WORK TO BE COMPLETED
Only one stretch of the records below should be repeated. It starts with the line containing "def namedRegisters : Instr → List Reg" and goes on through the line containing "r _ | .sbrs r _ => [r]", exactly as written.

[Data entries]
************

-- ==== Sys2Proof/Machine/Availability.lean ====
section
/-! DEFINITION. Which instruction the configured machine implements (spec/30_encoding.md R138, R140, R146;
spec/10_state.md R63), and the check every meaning makes first. -/

namespace Sys2Proof.Machine

open Sys2Proof

/-- The outcome of an operation that yields a value of `α`. -/
abbrev Result (α : Type) := Host.Outcome α Fault Refusal

/-- The spec's name of an instruction, as R258, R259 and the vectors of spec/95 give it to `NotImplemented`. -/
def mnemonic : Instr → String
  | .nop => "NOP"
  | .movw _ _ => "MOVW"
  | .muls _ _ => "MULS"
  | .mulsu _ _ => "MULSU"
  | .fmul _ _ => "FMUL"
  | .fmuls _ _ => "FMULS"
  | .fmulsu _ _ => "FMULSU"
  | .cpc _ _ => "CPC"
  | .sbc _ _ => "SBC"
  | .add _ _ => "ADD"
  | .cpse _ _ => "CPSE"
  | .cp _ _ => "CP"
  | .sub _ _ => "SUB"
  | .adc _ _ => "ADC"
  | .and _ _ => "AND"
  | .eor _ _ => "EOR"
  | .or _ _ => "OR"
  | .mov _ _ => "MOV"
  | .cpi _ _ => "CPI"
  | .sbci _ _ => "SBCI"
  | .subi _ _ => "SUBI"
  | .ori _ _ => "ORI"
  | .andi _ _ => "ANDI"
  | .lddZ _ _ | .lddY _ _ => "LDD"
  | .stdZ _ _ | .stdY _ _ => "STD"
  | .lds _ _ => "LDS"
  | .ldX _ | .ldXInc _ | .ldXDec _ | .ldYInc _ | .ldYDec _ | .ldZInc _ | .ldZDec _ => "LD"
  | .lpm | .lpmZ _ | .lpmZInc _ => "LPM"
  | .elpm | .elpmZ _ | .elpmZInc _ => "ELPM"
  | .pop _ => "POP"
  | .sts _ _ => "STS"
  | .stX _ | .stXInc _ | .stXDec _ | .stYInc _ | .stYDec _ | .stZInc _ | .stZDec _ => "ST"
  | .xch _ => "XCH"
  | .las _ => "LAS"
  | .lac _ => "LAC"
  | .lat _ => "LAT"
  | .push _ => "PUSH"
  | .com _ => "COM"
  | .neg _ => "NEG"
  | .swap _ => "SWAP"
  | .inc _ => "INC"
  | .asr _ => "ASR"
  | .lsr _ => "LSR"
  | .ror _ => "ROR"
  | .bset _ => "BSET"
  | .bclr _ => "BCLR"
  | .ret => "RET"
  | .reti => "RETI"
  | .sleep => "SLEEP"
  | .brk => "BREAK"
  | .wdr => "WDR"
  | .spm => "SPM"
  | .spmZInc => "SPM Z+"
  | .ijmp => "IJMP"
  | .eijmp => "EIJMP"
  | .icall => "ICALL"
  | .eicall => "EICALL"
  | .dec _ => "DEC"
  | .des _ => "DES"
  | .jmp _ => "JMP"
  | .call _ => "CALL"
  | .adiw _ _ => "ADIW"
  | .sbiw _ _ => "SBIW"
  | .cbi _ _ => "CBI"
  | .sbic _ _ => "SBIC"
  | .sbi _ _ => "SBI"
  | .sbis _ _ => "SBIS"
  | .mul _ _ => "MUL"
  | .inp _ _ => "IN"
  | .out _ _ => "OUT"
  | .rjmp _ => "RJMP"
  | .rcall _ => "RCALL"
  | .ldi _ _ => "LDI"
  | .brbs _ _ => "BRBS"
  | .brbc _ _ => "BRBC"
  | .bld _ _ => "BLD"
  | .bst _ _ => "BST"
  | .sbrc _ _ => "SBRC"
  | .sbrs _ _ => "SBRS"

/-! The core levels that share an instruction (R146). -/

/-- Every core but AVR1. -/
def coreFromAvr2 (c : Config) : Bool := c.core != .avr1

/-- Every core but AVR1 and AVRtiny: 16-bit arithmetic, the two-word LDS and STS. -/
def coreClassic (c : Config) : Bool := c.core != .avr1 && c.core != .avrTiny

/-- AVR2.5 and up without AVR3: MOVW, LPM Rd (R216, R251). -/
def coreClassicPlus (c : Config) : Bool := coreClassic c && c.core != .avr2 && c.core != .avr3

/-- The Enhanced cores and XMEGA: the multiplies (R189). -/
def coreEnhanced (c : Config) : Bool := coreClassicPlus c && c.core != .avr25

/-- AVR5, AVR6 and XMEGA. -/
def coreFromAvr5 (c : Config) : Bool := c.core == .avr5 || c.core == .avr6 || c.isXmega

/-- AVR6 and XMEGA: EIJMP and EICALL (R267). -/
def coreFromAvr6 (c : Config) : Bool := c.coreHasEijmp

/-- R146 and the "NotImplemented" paragraphs of the instruction rules: the core level and the options of the configuration
include the instruction. RCALL, RET and RETI are left out on AVR1, whose hardware stack the spec lacks (R296). -/
def coreImplements (c : Config) : Instr → Bool
  | .add _ _ | .adc _ _ | .sub _ _ | .subi _ _ | .sbc _ _ | .sbci _ _ | .and _ _ | .andi _ _ | .or _ _ | .ori _ _
  | .eor _ _ | .com _ | .neg _ | .inc _ | .dec _ | .cp _ _ | .cpc _ _ | .cpi _ _ | .swap _ | .lsr _ | .ror _ | .asr _
  | .bset _ | .bclr _ | .sbi _ _ | .cbi _ _ | .bst _ _ | .bld _ _ | .nop | .sleep | .wdr | .mov _ _ | .ldi _ _
  | .inp _ _ | .out _ _ | .rjmp _ | .cpse _ _ | .sbrc _ _ | .sbrs _ _ | .sbic _ _ | .sbis _ _ | .brbs _ _
  | .brbc _ _ => true
  | .rcall _ | .ret | .reti | .ijmp | .icall => coreFromAvr2 c
  | .ldX _ | .ldXInc _ | .ldXDec _ | .ldYInc _ | .ldYDec _ | .ldZInc _ | .ldZDec _ => coreFromAvr2 c
  | .stX _ | .stXInc _ | .stXDec _ | .stYInc _ | .stYDec _ | .stZInc _ | .stZDec _ => coreFromAvr2 c
  | .push _ | .pop _ => coreFromAvr2 c
  | .lddZ _ q | .stdZ q _ => coreClassic c || q == 0
  | .lddY _ q | .stdY q _ => coreClassic c || (c.core != .avr1 && q == 0)
  | .lds _ _ | .sts _ _ | .adiw _ _ | .sbiw _ _ => coreClassic c
  | .lpm => c.core != .avrTiny && (c.core != .avr1 || c.avr1HasLpm)
  | .movw _ _ | .lpmZ _ | .lpmZInc _ => coreClassicPlus c
  | .mul _ _ | .muls _ _ | .mulsu _ _ | .fmul _ _ | .fmuls _ _ | .fmulsu _ _ => coreEnhanced c
  | .jmp _ | .call _ => c.coreHasJmp
  | .elpm => c.hasRampZ && (c.core == .avr3 || coreFromAvr5 c)
  | .elpmZ _ | .elpmZInc _ => c.hasRampZ && coreFromAvr5 c
  | .brk => c.hasBreak && (coreFromAvr5 c || c.core == .avrTiny)
  | .eijmp | .eicall => c.hasEind && coreFromAvr6 c
  | .spm => c.hasSpm && coreClassicPlus c
  | .spmZInc => c.hasSpm && c.isXmega
  | .des _ => c.hasDes && c.isXmega
  | .xch _ | .las _ | .lac _ | .lat _ => c.core == .xmegaRmw

/-- The registers that the operands of an instruction name (R11); implicit ones are not among them. -/
def namedRegisters : Instr → List Reg
  | .movw d r | .muls d r | .mulsu d r | .fmul d r | .fmuls d r | .fmulsu d r | .cpc d r | .sbc d r | .add d r
  | .cpse d r | .cp d r | .sub d r | .adc d r | .and d r | .eor d r | .or d r | .mov d r | .mul d r => [d, r]
  | .cpi d _ | .sbci d _ | .subi d _ | .ori d _ | .andi d _ | .ldi d _ => [d]
  | .lddZ d _ | .lddY d _ | .lds d _ | .ldZInc d | .ldZDec d | .lpmZ d | .lpmZInc d | .elpmZ d | .elpmZInc d
  | .ldYInc d | .ldYDec d | .ldX d | .ldXInc d | .ldXDec d | .pop d | .xch d | .las d | .lac d | .lat d => [d]
  | .stdZ _ r | .stdY _ r | .sts _ r | .stZInc r | .stZDec r | .stYInc r | .stYDec r | .stX r | .stXInc r | .stXDec r
  | .push r => [r]
  | .com d | .neg d | .swap d | .inc d | .asr d | .lsr d | .ror d | .dec d => [d]
  | .adiw d _ | .sbiw d _ | .inp d _ | .bld d _ | .bst d _ => [d]
  | .out _ r | .sbrc r _ | .sbrs r _ => [r]
  | .nop | .bset _ | .bclr _ | .ret | .reti | .sleep | .brk | .wdr | .lpm | .elpm | .spm | .spmZInc | .ijmp | .eijmp
  | .icall | .eicall | .des _ | .jmp _ | .call _ | .cbi _ _ | .sbic _ _ | .sbi _ _ | .sbis _ _ | .rjmp _ | .rcall _
  | .brbs _ _ | .brbc _ _ => []

/-- R63: the AVRtiny core omits R0 to R15. The core decides, not the data map (notes/assumptions/27.md). -/
def hasRegister (c : Config) (r : Reg) : Bool := c.core != .avrTiny || decide (16 ≤ r.toNat)

/-- The configured machine implements the instruction: its core, its options and its register set (R321, `NotImplemented`). -/
def implements (c : Config) (i : Instr) : Bool :=
  coreImplements c i && (namedRegisters i).all (hasRegister c)

/-- R138, R146: an instruction that the configured machine lacks raises `NotImplemented`; any other goes on with `k`. -/
def requires (i : Instr) (s : State) (k : Result State) : Result State :=
  if implements s.cfg i then k else .fault (.notImplemented (mnemonic i))

/-- R229, R256: the operand check of the updating modes: a data register that is one of the two registers of the pointer
(whose low register is `lo`) has no defined result and raises `UndefinedOperandCombination`. -/
def requiresDisjoint (i : Instr) (r lo : Reg) (k : Result State) : Result State :=
  if r = lo ∨ r = lo + 1 then .fault (.undefinedOperandCombination (firstWord i)) else k

end Sys2Proof.Machine
end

************

SOLUTION BELOW
def namedRegisters : Instr → List Reg
  | .movw d r | .muls d r | .mulsu d r | .fmul d r | .fmuls d r | .fmulsu d r | .cpc d r | .sbc d r | .add d r
  | .cpse d r | .cp d r | .sub d r | .adc d r | .and d r | .eor d r | .or d r | .mov d r | .mul d r => [d, r]
  | .cpi d _ | .sbci d _ | .subi d _ | .ori d _ | .andi d _ | .ldi d _ => [d]
  | .lddZ d _ | .lddY d _ | .lds d _ | .ldZInc d | .ldZDec d | .lpmZ d | .lpmZInc d | .elpmZ d | .elpmZInc d
  | .ldYInc d | .ldYDec d | .ldX d | .ldXInc d | .ldXDec d | .pop d | .xch d | .las d | .lac d | .lat d => [d]
  | .stdZ _ r | .stdY _ r | .sts _ r | .stZInc r | .stZDec r | .stYInc r | .stYDec r | .stX r | .stXInc r | .stXDec r
  | .push r => [r]
  | .com d | .neg d | .swap d | .inc d | .asr d | .lsr d | .ror d | .dec d => [d]
  | .adiw d _ | .sbiw d _ | .inp d _ | .bld d _ | .bst d _ => [d]
  | .out _ r | .sbrc r _ | .sbrs r _ => [r]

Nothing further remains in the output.